[Stored data]
################
-- ==== Sys2Proof/Machine/TrackOps.lean ====
section
/-! DEFINITION. TE's shared operations: completion counters, Track completions, ends of operations, header checks, false
starts, acknowledgements, meters (08_track_transport.md R221, R227 to R235, R242 to R257; 09_pacer.md R269 to R271). -/

namespace Sys2Proof.Machine

open Sys2Proof

/-! ### Completion counters (R245 to R247) -/

def ctrOf (s : State) (c : Nat) : Word := tblGetD s.te.ctrs c 0

def setCtr (s : State) (c : Nat) (v : Word) : State := { s with te := { s.te with ctrs := tblSet s.te.ctrs c v } }

def incCtr (s : State) (c : Nat) : State := setCtr s c (ctrOf s c + 1)

/-- WAIT is satisfied: (counter − WAIT_VAL) mod 2^32 < 2^31. -/
def waitMet (s : State) (d : Descriptor) : Bool :=
  !d.ctl.getLsbD 2 || psnLe d.waitVal (ctrOf s d.waitCtr.toNat)

/-! ### Track completions (R221) -/

/-- The four words of a send queue's completion. -/
def trackCpl (user : BitVec 64) (code : Finish) (lastNack : Byte) (queue : Nat) (bytes : Nat) : List Word :=
  [lo32 user.toNat, hi32 user.toNat, lo32 ((finishCode code).toNat + at_ lastNack.toNat 8 + at_ queue 16), lo32 bytes]

def sqRoom (x : SendQ) : Bool := decide ((x.cplIdx - x.cplHead).toNat < 2 ^ x.cplLog2)

/-- Write held Track completions while the ring has room. -/
def flushTrack (x : SendQ) : List (List Word) → List Out × SendQ
  | [] => ([], { x with heldCpl := [] })
  | w :: ws =>
    if sqRoom x then
      let o := Out.hostWrite x.func.val (x.cplRing + BitVec.ofNat 64 (16 * (x.cplIdx.toNat % 2 ^ x.cplLog2))) w
      let r := flushTrack { x with cplIdx := x.cplIdx + 1 } ws
      (o :: r.1, r.2)
    else ([], { x with heldCpl := w :: ws })

/-- Write what the completion ring of a send queue has room for and signal its vector. -/
def pumpTrackCpl (s : State) (q : Nat) : State :=
  match getSq s q with
  | none => s
  | some x =>
    if hostUp s then
      let r := flushTrack x x.heldCpl
      let s := emitAll (putSq s q r.2) r.1
      if r.1.isEmpty then s else msix s x.func.val x.vector
    else s

def postTrack (s : State) (q : Nat) (w : List Word) : State :=
  match getSq s q with
  | none => s
  | some x => pumpTrackCpl (putSq s q { x with heldCpl := x.heldCpl ++ [w] }) q

/-! ### Ends of operations (R221, R227, R245, R253) -/

/-- The frame belongs to the operation. -/
def opHas (o : TxOp) (psn : Word) : Bool := decide ((psn - o.firstPsn).toNat < o.formed)

/-- Union of byte ranges in ascending order. -/
def addRange (a n : Nat) : List (Nat × Nat) → List (Nat × Nat)
  | [] => [(a, n)]
  | (b, m) :: rest =>
    if a + n < b then (a, n) :: (b, m) :: rest
    else if b + m < a then (b, m) :: addRange a n rest
    else addRange (min a b) (max (a + n) (b + m) - min a b) rest

def rangeBytes (rs : List (Nat × Nat)) : Nat := (rs.map (·.2)).sum

/-- Bytes completed: placed at LOCAL for a READ, acknowledged for a WRITE or SEND. -/
def bytesDone (x : SendQ) (o : TxOp) : Nat :=
  if o.desc.op = opReadReq then rangeBytes o.placed
  else if o.desc.op = opWrite || o.desc.op = opSend then
    let open_ := (x.unacked.filter fun f => opHas o f.psn).map fun f => f.payload.length
    min o.desc.len.toNat (o.formed * o.limit) - open_.sum
  else if o.placed.isEmpty then 0 else 8

/-- An operation ends: it leaves the queue with its frames; a completion where SIGNAL is 1 or the code is not OK; INC where
it ended with OK or PAGE_FAULT_RESENT. -/
def endOp (s : State) (q : Nat) (o : TxOp) (code : Finish) : State :=
  match getSq s q with
  | none => s
  | some x =>
    let bytes := if code = .ok || code = .pageFaultResent then o.desc.len.toNat else bytesDone x o
    let s := putSq s q { x with ops := x.ops.filter (· ≠ o), unacked := x.unacked.filter fun f => !opHas o f.psn }
    let s := if (code = .ok || code = .pageFaultResent) && o.desc.ctl.getLsbD 3 then incCtr s o.desc.incCtr.toNat else s
    if o.desc.ctl.getLsbD 1 || code ≠ .ok then postTrack s q (trackCpl o.desc.user code o.lastNack q bytes) else s

/-- OK, or PAGE_FAULT_RESENT after a page fault (R230). -/
def okCode (o : TxOp) : Finish := if o.faulted then .pageFaultResent else .ok

/-- All frames formed and acknowledged, and no response awaited. -/
def opAcked (x : SendQ) (o : TxOp) : Bool :=
  decide (o.formed = o.frames) && !wantsResponse o.desc.op && x.unacked.all fun f => !opHas o f.psn

/-- End every operation that is fully acknowledged. -/
def endAcked (s : State) (q : Nat) : State :=
  match getSq s q with
  | none => s
  | some x => (x.ops.filter (opAcked x)).foldl (fun s o => endOp s q o (okCode o)) s

/-- The repeating fill of R253: each byte by address modulo 8. -/
def deadFill (a n : Nat) : List Byte := (List.range n).map fun i => if (a + i) % 2 = 0 then 0xAD else 0xDE

/-- Fill the local destination of a load to a dead target and record it (R253). -/
def deadLoad (s : State) (x : SendQ) (d : Descriptor) : State :=
  if wantsResponse d.op then
    let s := match localAddr s x.tenant d.localKey d.localOff d.len.toNat with
      | some a => placeData s a (deadFill a d.len.toNat)
      | none => s
    let s := { s with te := { s.te with
      deadFault := true, deadDev := x.target, cnt := { s.te.cnt with deadLoad := satInc s.te.cnt.deadLoad } } }
    msix s x.func.val x.vector
  else s

/-- Operations to a dead target complete with DEAD_TARGET (R253). -/
def deadTarget (s : State) (d : DevId) : State :=
  s.te.sqs.foldl (fun s e =>
    if e.2.target = d then e.2.ops.foldl (fun s o => endOp (deadLoad s e.2 o.desc) e.1 o .deadTarget) s else s) s

/-- Every operation of a queue, taken or still posted, ends with a code. -/
def endAll (s : State) (q : Nat) (code : Finish) : State :=
  match getSq s q with
  | none => s
  | some x =>
    let s := x.ops.foldl (fun s o => endOp s q o code) s
    let s := x.posted.foldl (fun s d => postTrack s q (trackCpl d.user code 0 q 0)) s
    match getSq s q with
    | none => s
    | some y => putSq s q { y with posted := [], head := y.tail }

/-- Close a send queue: its work completes with DISCARDED. -/
def closeSq (s : State) (q : Nat) : State :=
  let s := endAll s q .discarded
  { s with te := { s.te with sqs := tblErase s.te.sqs q } }

/-- Close a receive queue and its context. -/
def closeRq (s : State) (q : Nat) : State :=
  match tblGet s.te.rqs q with
  | none => s
  | some r => { s with te := { s.te with rqs := tblErase s.te.rqs q, rxs := tblErase s.te.rxs r.ctx } }

/-! ### Received headers (R213, R216) -/

/-- A header as R232 reads it. -/
structure Hdr where
  verOk : Bool
  cls : BitVec 2
  op : Byte
  flags : BitVec 16
  src : DevId
  dstCh : BitVec 14
  len : Nat
  psn : Word
  rsv : Bool
deriving DecidableEq, Repr

def parseHdr (s : State) (f : Frame) : Hdr :=
  let h := f.head
  let relay := isRelay f.port.val
  { verOk := h.extractLsb' 4 4 == 1, cls := h.extractLsb' 2 2, op := h.extractLsb' 8 8, flags := h.extractLsb' 16 16
    src := if relay then linkPeer s (f.port.val - 16) else h.extractLsb' 32 20
    dstCh := if relay then h.extractLsb' 32 14 else h.extractLsb' 96 14
    len := if relay then (h.extractLsb' 96 14).toNat else (h.extractLsb' 112 14).toNat
    psn := if relay then h.extractLsb' 64 32 else f.psn
    rsv := h.extractLsb' 0 2 != 0 || h.extractLsb' 24 8 != 0 || (relay && f.rsvTail != 0) ||
      (if relay then h.extractLsb' 46 2 != 0 || h.extractLsb' 60 4 != 0 || h.extractLsb' 110 18 != 0
       else h.extractLsb' 52 12 != 0 || h.extractLsb' 90 6 != 0 || h.extractLsb' 110 2 != 0 || h.extractLsb' 126 2 != 0) }

/-- The payload bytes that R215 fixes for an opcode. -/
def payloadOk (op : Byte) (n : Nat) : Bool :=
  if op = opReadReq || op = opCmpSwap || op = opAck then decide (n = 16)
  else if op = opAtomicAdd || op = opFetchAdd || op = opAtomicResp || op = opNack then decide (n = 8)
  else if op = opMarshal then decide (n = 32) || decide (n = 64)
  else true

/-- First check of R232; a READ_REQ's length and a NACK's code are in range too (R215, R255). -/
def malformed (h : Hdr) (f : Frame) (op : Byte) : Bool :=
  !h.verOk || h.rsv || h.op != op || classOfOp h.op != some h.cls || decide (8192 < h.len)
  || decide (h.len ≠ f.payload.length) || !payloadOk op h.len
  || (op = opReadReq && (f.aux == 0 || decide (1073741824 < f.aux.toNat)))
  || (op = opNack && (f.payload.headD 0 == 0 || decide (12 < (f.payload.headD 0).toNat)))

/-- The tag is the current or the next one. -/
def tagOk (s : State) (t : BitVec 64) : Bool :=
  (s.mpl.current.isSome && t == s.mpl.tagCur) || ((s.mpl.staged.isSome || s.mpl.grace) && t == s.mpl.tagNext)

/-- Checks 1 to 3 of R232; on relay links plan tags are checked on MARSHAL and CONTROL frames only (R233). -/
def headCheck (s : State) (h : Hdr) (f : Frame) (op : Byte) : Option Byte :=
  if malformed h f op then some 0x01
  else if s.te.fenced.contains h.src && h.cls != clsMarshal then some 0x0C
  else if (!isRelay f.port.val || h.cls = clsMarshal || h.cls = clsControl) && !tagOk s f.planTag then some 0x02
  else none

/-! ### False starts and NACKs (R255 to R257) -/

def sendNack (s : State) (h : Hdr) (code : Byte) (retryUs : Nat) : State :=
  let f := deviceFrame s clsControl h.src opNack h.psn 0 (([code, 0, 0, 0] : List Byte) ++ wordBytes (lo32 retryUs))
  sendLoose s none { f with dstCh := h.dstCh }

/-- Count, log and answer a false start; at most one false-start NACK per source per 10 us. -/
def falseStart (s : State) (f : Frame) (h : Hdr) (code : Byte) : State :=
  let due := match tblGet s.te.nackAt h.src.toNat with
    | some t => decide (t + 10000 ≤ s.clk.now)
    | none => true
  let nack := code != 0x08 && h.verOk && h.op != opAck && h.op != opNack && due
  let e := [s.lap.count.setWidth 32, lo32 (at_ code.toNat 20 + h.src.toNat),
    lo32 (at_ (ofB nack) 10 + at_ h.cls.toNat 8 + h.op.toNat), h.psn] ++
    (List.range 4).map fun i => f.head.extractLsb' (32 * i) 32
  let s := { s with te := { s.te with fs := vmodN s.te.fs f.port.val fun p =>
    { p with cnt := satInc p.cnt, next := p.next + 1, wrapped := p.wrapped || p.next == 63,
             log := tblSet p.log p.next.toNat e } } }
  if nack then
    sendNack { s with te := { s.te with nackAt := tblSet s.te.nackAt h.src.toNat s.clk.now } } h code 0
  else s

/-! ### What reaches TE (R3, R211, R212, R217, R337) -/

def dropNontrack (s : State) : State :=
  { s with te := { s.te with cnt := { s.te.cnt with nontrack := satInc s.te.cnt.nontrack } } }

/-- A relay frame as received, up to its CRC (R216). -/
def relayGot (f : Frame) : List Byte :=
  ((List.range 16).map fun i => f.head.extractLsb' (8 * i) 8) ++ wordBytes f.aux ++ u16Bytes f.rkey.toNat
  ++ u16Bytes f.rsvTail.toNat ++ u64Bytes f.addr
  ++ (if relayTagged (f.head.extractLsb' 2 2) then u64Bytes f.planTag else []) ++ f.payload

/-- The CRC-32C of a relay frame holds. -/
def linkCrcOk (f : Frame) : Bool := f.linkCrc == crc32c (relayGot f)

/-- The receive buffer of a relay frame is free as soon as TE has taken or dropped the frame: its credits go back (R217, log 72). -/
def freeLinkBuffer (s : State) (f : Frame) : State :=
  let cls := f.head.extractLsb' 2 2
  emit s (.credit (f.port.val - 16) cls ((frameBytes f.port.val cls f.payload.length + 255) / 256))

/-- A frame that arrives is checked by MAC and port; `k` sees those that TE takes. -/
def arrive (s : State) (f : Frame) (k : State → State) : State :=
  if teHeld s || !portUsable s f.port.val then s
  else if isRelay f.port.val then
    let s := freeLinkBuffer s f
    if linkCrcOk f then k s
    else { s with rly := vmodN s.rly (f.port.val - 16) fun r => { r with crcDrop := satInc r.crcDrop } }
  else if !f.fcsOk then s
  else if f.mac != macOf s.mpl.devId 0 || decide (s.te.ethertype.toNat < 1536) || decide (maxFrame s f.port.val < f.payload.length + 70) then
    dropNontrack s
  else k s

/-! ### Receive windows and acknowledgements (R234, R242, R243) -/

/-- Take a PSN into the received set and advance the expected value. -/
def advance : Nat → Word → List Word → Word × List Word
  | 0, e, got => (e, got)
  | n + 1, e, got => if got.contains e then advance n (e + 1) (got.filter (· ≠ e)) else (e, got)

def takePsn (expected : Word) (got : List Word) (psn : Word) : Word × List Word :=
  advance (got.length + 1) expected (psn :: got)

/-- The 64 PSNs above the cumulative one (R243). -/
def ackBitmap (expected : Word) (got : List Word) : BitVec 64 :=
  (List.range 64).foldl (fun b i => if got.contains (expected + BitVec.ofNat 32 i) then b ||| (1 <<< i) else b) 0

def ackPayload (expected : Word) (got : List Word) (marked total : Nat) : List Byte :=
  wordBytes (lo32 marked) ++ wordBytes (lo32 total) ++ u64Bytes (ackBitmap expected got)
################
Problem description
Once you reach the line with "let s := match" in the data above, copy it and every line after it exactly, up to and including the line with "let s := x.ops.foldl".

Written answer
    let s := match localAddr s x.tenant d.localKey d.localOff d.len.toNat with
      | some a => placeData s a (deadFill a d.len.toNat)
      | none => s
    let s := { s with te := { s.te with
      deadFault := true, deadDev := x.target, cnt := { s.te.cnt with deadLoad := satInc s.te.cnt.deadLoad } } }
    msix s x.func.val x.vector
  else s

/-- Operations to a dead target complete with DEAD_TARGET (R253). -/
def deadTarget (s : State) (d : DevId) : State :=
  s.te.sqs.foldl (fun s e =>
    if e.2.target = d then e.2.ops.foldl (fun s o => endOp (deadLoad s e.2 o.desc) e.1 o .deadTarget) s else s) s

/-- Every operation of a queue, taken or still posted, ends with a code. -/
def endAll (s : State) (q : Nat) (code : Finish) : State :=
  match getSq s q with
  | none => s
  | some x =>
    let s := x.ops.foldl (fun s o => endOp s q o code) s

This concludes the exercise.